Quarterly Outlook
Macro Outlook: The US rate cut cycle has begun
Peter Garnry
Chief Investment Strategist
Chief Macro Strategist
Summary: The USD moves back into broad rally mode on the latest general dip in risk sentiment, but the JPY proves even more sensitive to the intermarket backdrop. Within the G10 currencies the AUD and CAD appear ready for new cycle lows on any further concern for the outlook from here, while EM currencies are also feeling fresh strain.
Trading interest
HSBC announced an ugly $7.3 billion writedown and massive layoffs and Apple warned on Q1 revenues overnight, developments that have set a negative tone for the market action this morning. Equities are down modestly, but safe haven bonds are sending a more pointed risk-off signal as we never saw much consolidation recently in the first place. The US is getting back to work today after a long weekend, the 30-year benchmark is down challenging below the 2.00% level and is a mere 10 basis points from the all-time low from late August of last year near 1.90%. Risk-sensitive currencies across EM and within the G10 are generally weak, with AUDUSD back below 0.6700 in early trading and Asian EM threatening new lows for the cycle. The Chinese renminbi is trading weaker, with USDCNY once again poking above 7.00 this morning.
We prefer to take out cue from the safe haven bond developments for now and look for the risk of a broadening and deepening risk off response until policymakers reply in force. The flattening US yield curve suggests that the Fed is behind the curve, but the Powell Fed may have a hard time sending an easing measure without sufficient distress in risky assets, given fears recognized by some Fed officials that its guidance and actions so far have already inflated a bubble. Data up later today is second-tier stuff, but still interesting to get a look at the first regional Empire manufacturing survey for February from the US out later, while the more interesting data awaits on Friday in the form of flash PMI out of Japan and Europe on Friday. A story out of Japan showing the potential for not just external disruption but disruption to the domestic economy was the cancellation of public participation in the popular Tokyo marathon, scheduled for March 1.
Chart: USDCAD
USDCAD has quietly consolidated in a fairly tight range relative to the recent chunky rally off the lows as the market has repriced the loonie lower due to the huge sell-off in crude oil and as the risk from here is that the Bank of Canada is the G10 central bank with the most cutting potential should the outlook weaken further. There is a considerable overhead resistance zone into 1.3350 or so, which the pair will have to clear for a shot at 1.3500+.
The G-10 rundown
USD – the greenback outpaced marginally by the JPY but strength showed clear broadening against smaller G10 and EM currencies on this latest whiff of risk off.

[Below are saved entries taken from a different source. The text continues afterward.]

/-- An input channel of a run (R75, R80, R165). -/
def State.input (s : State) (k : Nat) (x : Nat × Nat) : Chan :=
  if x.1 = 1 then s.link (keyOld k) ((bypassLink (s.bankOf k) x).getD x.2)
  else
    let blk := if isReturn x.2 then s.retBlock k x.2 else s.ingestOf k
    match blk with
    | some n => s.ichSupplied n x.2
    | none => chan0

/-- The input channels of an instance with their samples, in list order. -/
def State.inputsOf (s : State) (k : Nat) : List ((Nat × Nat) × Chan) :=
  (inputs (s.bankOf k) (keyNum k)).map fun x => (x, s.input k x)

/-- Whether an input is a stream channel block that is still missing. -/
def State.missingIn (s : State) (k : Nat) (x : Nat × Nat) : Bool :=
  x.1 == 0 && match s.ingestOf k with
    | some n => (s.ich n x.2).missing
    | none => false

/-- Whether any stream input of an instance is still missing. -/
def State.anyMissing (s : State) (k : Nat) : Bool := (inputs (s.bankOf k) (keyNum k)).any (s.missingIn k)

/-- A channel's block written: ECH, link or internal return. An old graph's ECH gives way to a writer of the new
graph in the same block (R70). -/
def State.putOut (s : State) (k : Nat) (x : Nat × Nat) (c : Chan) : State :=
  if x.1 = 0 then
    let taken := keyOld k && match writerOf s.active 0 x.2 with
      | some w => s.takesPart w
      | none => false
    if taken then s else { s with jobs := { s.jobs with echNext := tset chanD s.jobs.echNext x.2 c } }
  else if x.1 = 1 then { s with jobs := { s.jobs with links := tset chanD s.jobs.links (linkKey (keyOld k) x.2) c } }
  else { s with jobs := { s.jobs with retNext := tset chanD s.jobs.retNext (jobKey (keyOld k) x.2) c } }

/-- What an output channel delivers: its own block, or the insert's input where it is bypassed (R165). -/
def State.delivered (s : State) (k : Nat) (x : Nat × Nat) (c : Chan) : Chan :=
  match bypassLink (s.bankOf k) x with
  | some l => s.link (keyOld k) l
  | none => c

/-- Every output block of a run written, in list order. -/
def State.putOuts (s : State) (k : Nat) : List ((Nat × Nat) × Chan) → State
  | [] => s
  | (x, c) :: t => State.putOuts (s.putOut k x (s.delivered k x c)) k t

/-- The previous block of an output channel, for its concealment. -/
def State.prevOut (s : State) (k : Nat) (x : Nat × Nat) : Chan :=
  if x.1 = 0 then tget chanD s.jobs.ech x.2
  else if x.1 = 1 then tget chanD s.jobs.linkPrev (linkKey (keyOld k) x.2)
  else tget chanD s.jobs.retPrev x.2

/-! Release and queues (R89, R90). -/

/-- Whether the instances an instance depends on have ended, none of them in a re-run (R89, R97). -/
def State.depsDone (s : State) (k : Nat) : Bool :=
  (deps (s.bankOf k) (keyNum k)).all fun w =>
    let j := s.job (jobKey (keyOld k) w)
    (j.phase == .ended || j.phase == .late) && !j.rerun

/-- The order of a flock's queue: deadline, then instance number (R90). -/
def State.before (s : State) (a b : Nat) : Bool :=
  let da := (s.inst a).deadline
  let db := (s.inst b).deadline
  decide (da < db) || (da == db && decide (keyNum a < keyNum b))

/-- An entry placed in a queue. -/
def State.insertQ (s : State) (k : Nat) : List Nat → List Nat
  | [] => [k]
  | a :: t => if s.before k a then k :: a :: t else a :: State.insertQ s k t

/-- An instance queued on its home flock. -/
def State.enqueue (s : State) (k : Nat) : State :=
  let f := (s.inst k).home
  let q := s.insertQ k (s.queue f)
  let fl := s.flock f
  (s.setQueue f q).setFlock f { fl with peak := max fl.peak q.length }

/-- A run-ahead release counted where a supplied block is still missing (R96). -/
def State.countRa (s : State) (k : Nat) : State :=
  if (s.job k).supplied && s.anyMissing k then (s.inc R.SCH_RA_COUNT).raise Pg.SCH 9 else s

/-- Whether an instance's state is still to come in a state copy (R306). -/
def State.awaitsState (s : State) (k : Nat) : Bool := s.twin.slice.contains k && !s.twin.got.contains k

/-- Whether jobs run: SCH enabled, in a mode that processes (Table 1.4). -/
def State.processes (s : State) : Bool := s.enabled Pg.SCH && s.mode.cur.counts

/-- Whether an instance may be released now (R89): in the graph, waiting, before its deadline, its dependencies ended and
its inputs present or supplied; and, while a state copy runs, no instance whose state is still to come (R306). -/
def State.releasable (s : State) (k : Nat) : Bool :=
  s.processes && !s.switchDue && s.takesPart k && !s.awaitsState k && (s.job k).phase == .waiting && decide (s.tick < (s.inst k).deadline)
    && s.depsDone k && ((s.job k).supplied || !s.anyMissing k)

/-- JOB_RELEASE (R89). One that was taken out of its queue to be held for a re-run of a dependency (R97) has been counted. -/
def doJobRelease (k : Nat) (s : State) : State :=
  if s.releasable k then
    let s := if (s.job k).hold then s else s.countRa k
    let j := s.job k
    (s.setJob k { j with phase := .queued, hold := false }).enqueue k
  else s

/-- RUN_AHEAD (R96): the missing blocks are supplied; the job is released where its dependencies have ended. -/
def doRunAhead (k : Nat) (s : State) : State :=
  let i := s.inst k
  if s.processes && s.takesPart k && i.raEn && s.on R.SCH_CFG_RA_EN && (s.job k).phase == .waiting && !(s.job k).supplied
      && decide (i.raTick ≤ s.tick) && decide (s.tick < i.deadline) && s.anyMissing k then
    doJobRelease k (s.setJob k { s.job k with supplied := true })
  else s

/-! Starting a run (R83, R90, R91). -/

/-- A region's zero or given bytes. -/
def putRegion (m : Mem) (at64 : Nat) (b : Bytes) : Mem := mPutB zeroByte m (64 * at64) b

/-- The bytes of a channel's block, 32 (R80). -/
def Chan.bytes (c : Chan) : Bytes := c.smp.flatMap fun w => toLe 4 w.toNat

/-- The address of a state half of an instance as an offset in shared memory (R87). -/
def State.stateHalf (s : State) (k : Nat) (other : Bool) : Nat :=
  let p := (tget inst0 s.jobs.inst k).parity
  64 * (s.inst k).stateBase + (if p != other then 64 * (s.prog k).stateLen else 0)

/-- The bytes of a stock instance's state (R87; log entry 15). -/
def stockBytes (st : StockSt) (n : Nat) : Bytes := (List.range n).map (Config.stockByte st)

/-- A stock instance's state as its current half holds it: what its last write-back left there, none where the half is zero (R88), and what its
program makes of any other bytes. -/
def State.stockOf (s : State) (k : Nat) : StockSt :=
  let n := 64 * (s.prog k).stateLen
  let b := mBytes zeroByte s.shm (s.stateHalf k false) n
  let st := tget stock0 s.jobs.stock k
  if b = stockBytes st n then st else if b.all (· == 0) then stock0 k else Config.stockState b

/-- A stock instance's state placed in its current half. -/
def State.putStock (s : State) (k : Nat) (st : StockSt) : State :=
  { s with shm := mPutB zeroByte s.shm (s.stateHalf k false) (stockBytes st (64 * (s.prog k).stateLen))
           jobs := { s.jobs with stock := tset stock0 s.jobs.stock k st } }

/-- A stock instance's state changed outside a run: by a develop, by a direct-class write, at the end of a crossfade. -/
def State.modStock (s : State) (k : Nat) (f : StockSt → StockSt) : State := s.putStock k (f (s.stockOf k))

/-- The context block (Table 4.6). -/
def State.context (s : State) (k : Nat) : Bytes :=
  let tl := (s.tlOf (8 * (s.ingestOf k).getD 0)).toNat
  toLe 4 (keyNum k) ++ toLe 4 (s.inst k).prog ++ toLe 8 tl ++ toLe 4 (b2n (tget inst0 s.jobs.inst k).first)

/-- The regions of a run as (offset, length) in bytes (R80). -/
def State.regionsOf (s : State) (k : Nat) : List (Nat × Nat) :=
  let p := s.prog k
  [(64 * p.inAt, 32 * (inputs (s.bankOf k) (keyNum k)).length), (64 * p.outAt, 32 * (outputs (s.bankOf k) (keyNum k)).length),
   (64 * p.stateAt, 64 * p.stateLen), (64 * p.paramAt, 64 * p.paramLen), (64 * p.scratchAt, 64 * p.scratchLen)]

/-- The parameters of a stock instance's busses (R144): their bus blocks, of an XMIX the crosspoints of its sources, of a FIR its coefficients. -/
def gathered (b : Mem) (j : Nat) : Bytes :=
  (List.range (numBus b j)).flatMap fun i =>
    let bus := firstBus b j + i
    mBytes bankD b (busOff bus) 0x400 ++
      match clsOf b j with
      | 1 => (xmixSources b j).flatMap fun k => mBytes bankD b ((k * 1024 + bus) * 2) 2
      | 4 => mBytes bankD b (0x500000 + 4 * firBase b bus) (4 * firLen b bus)
      | _ => []

/-- The history lines of a FIR instance's busses, as the device fetches them behind the listed inputs (R157). -/
def State.firLines (s : State) (k : Nat) : Bytes :=
  let b := s.bankOf k
  (List.range (numBus b (keyNum k))).flatMap fun i =>
    let bus := firstBus b (keyNum k) + i
    if firLen b bus = 0 then [] else
      mBytes zeroByte s.shm ((s.getW A.MIX_FIR_BASE).toNat - 0x10000000 + 64 * firHist b bus) (4 * firCap (firLen b bus))

/-- A hen's data memory before a run: the handler area kept (R134), the context block, the filled regions, zeros. -/
def State.dataFor (s : State) (h : HenSt) (k : Nat) (ins : List ((Nat × Nat) × Chan)) : Mem :=
  let p := s.prog k
  let m := h.dmem.filter fun x => decide (0x17C00 ≤ x.1)
  let m := mPutB zeroByte m 0 (s.context k)
  let m := putRegion m p.inAt (ins.flatMap fun x => x.2.bytes)
  let m := putRegion m p.stateAt (mBytes zeroByte s.shm (s.stateHalf k false) (64 * p.stateLen))
  if p.cls = 0 then putRegion m p.paramAt (mBytes bankD (s.bankOf k) (listParam (s.bankOf k) (s.inst k).list) (64 * p.paramLen))
  else
    let g := gathered (s.bankOf k) (keyNum k)
    let m := putRegion m p.paramAt ((List.range (64 * p.paramLen)).map (Config.stockParam p.cls g))
    if p.cls = 4 then mPutB zeroByte m (64 * p.inAt + 32 * ins.length) (s.firLines k) else m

Watch out for Trump railing against the new highs in the USD at some point if the equities falter more than a percent or two.
EUR – the euro weak versus traditional safe havens and the US dollar here, but may fail to lead the race to the bottom if broader risk sentiment weakens further as the smaller currencies should prove more vulnerable in such conditions.
JPY – the yen should continued strength here, broadly speaking, as long as the bid for safe haven bonds persists. The strength could pick-up more forcefully as the long US T-bond threatens the cycle lows in yields. EURJPY back in play to the downside on further drops in bond yields.
GBP – the recent sterling recovery and hopes for generous fiscal outlays when the (likely delayed) UK budget is announced next month may not sit well with a retrenchment in risk appetite – but still prefer to remain constructive on sterling in EURGBP
CHF – EURCHF close to the lows for the cycle and seems to find downside as the default direction regardless of the backdrop – 1.0500 may be the next psychological target for bears.
AUD – the Aussie looking weak and ready for new cycle lows in AUDUSD and elsewhere (consider AUDJPY shorts, for example) on the market’s possibly insufficient pricing in of more widespread fall-out to the outlook from the coronavirus outbreak, not to mention Australia’s existing vulnerabilities from its domestic credit cycle.
CAD – the USDCAD consolidation has proven orderly and shallow, keeping bulls in the driver’s seat, though we need to take out the heavy overhead resistance from 1.3300-1.3350 to get the trending ball rolling.
NZD – the kiwi outpacing the Aussie overnight, likely on the Australian economy’s greater sensitivity to the outlook for China, but the overnight in NZDUSD should embolden the bears there.
SEK – the volatile Swedish Unemployment Rate series just outdid itself this morning with a 7.5% print after , although the seasonally adjusted figure was 7.1% vs. 6.9% expected (and 6.6% last month).Given the backdrop of weaker sentiment, the market defaulted to selling SEK, but EURSEK only threatens a reversal if it trades well back above 10.60.
NOK – ugly shift overnight in risk sentiment and EURNOK pulled hard away from the key 10.00 level – the obvious downside catalyst – which underlines risk of test of highs and beyond if we finally see some retrenchment in risk.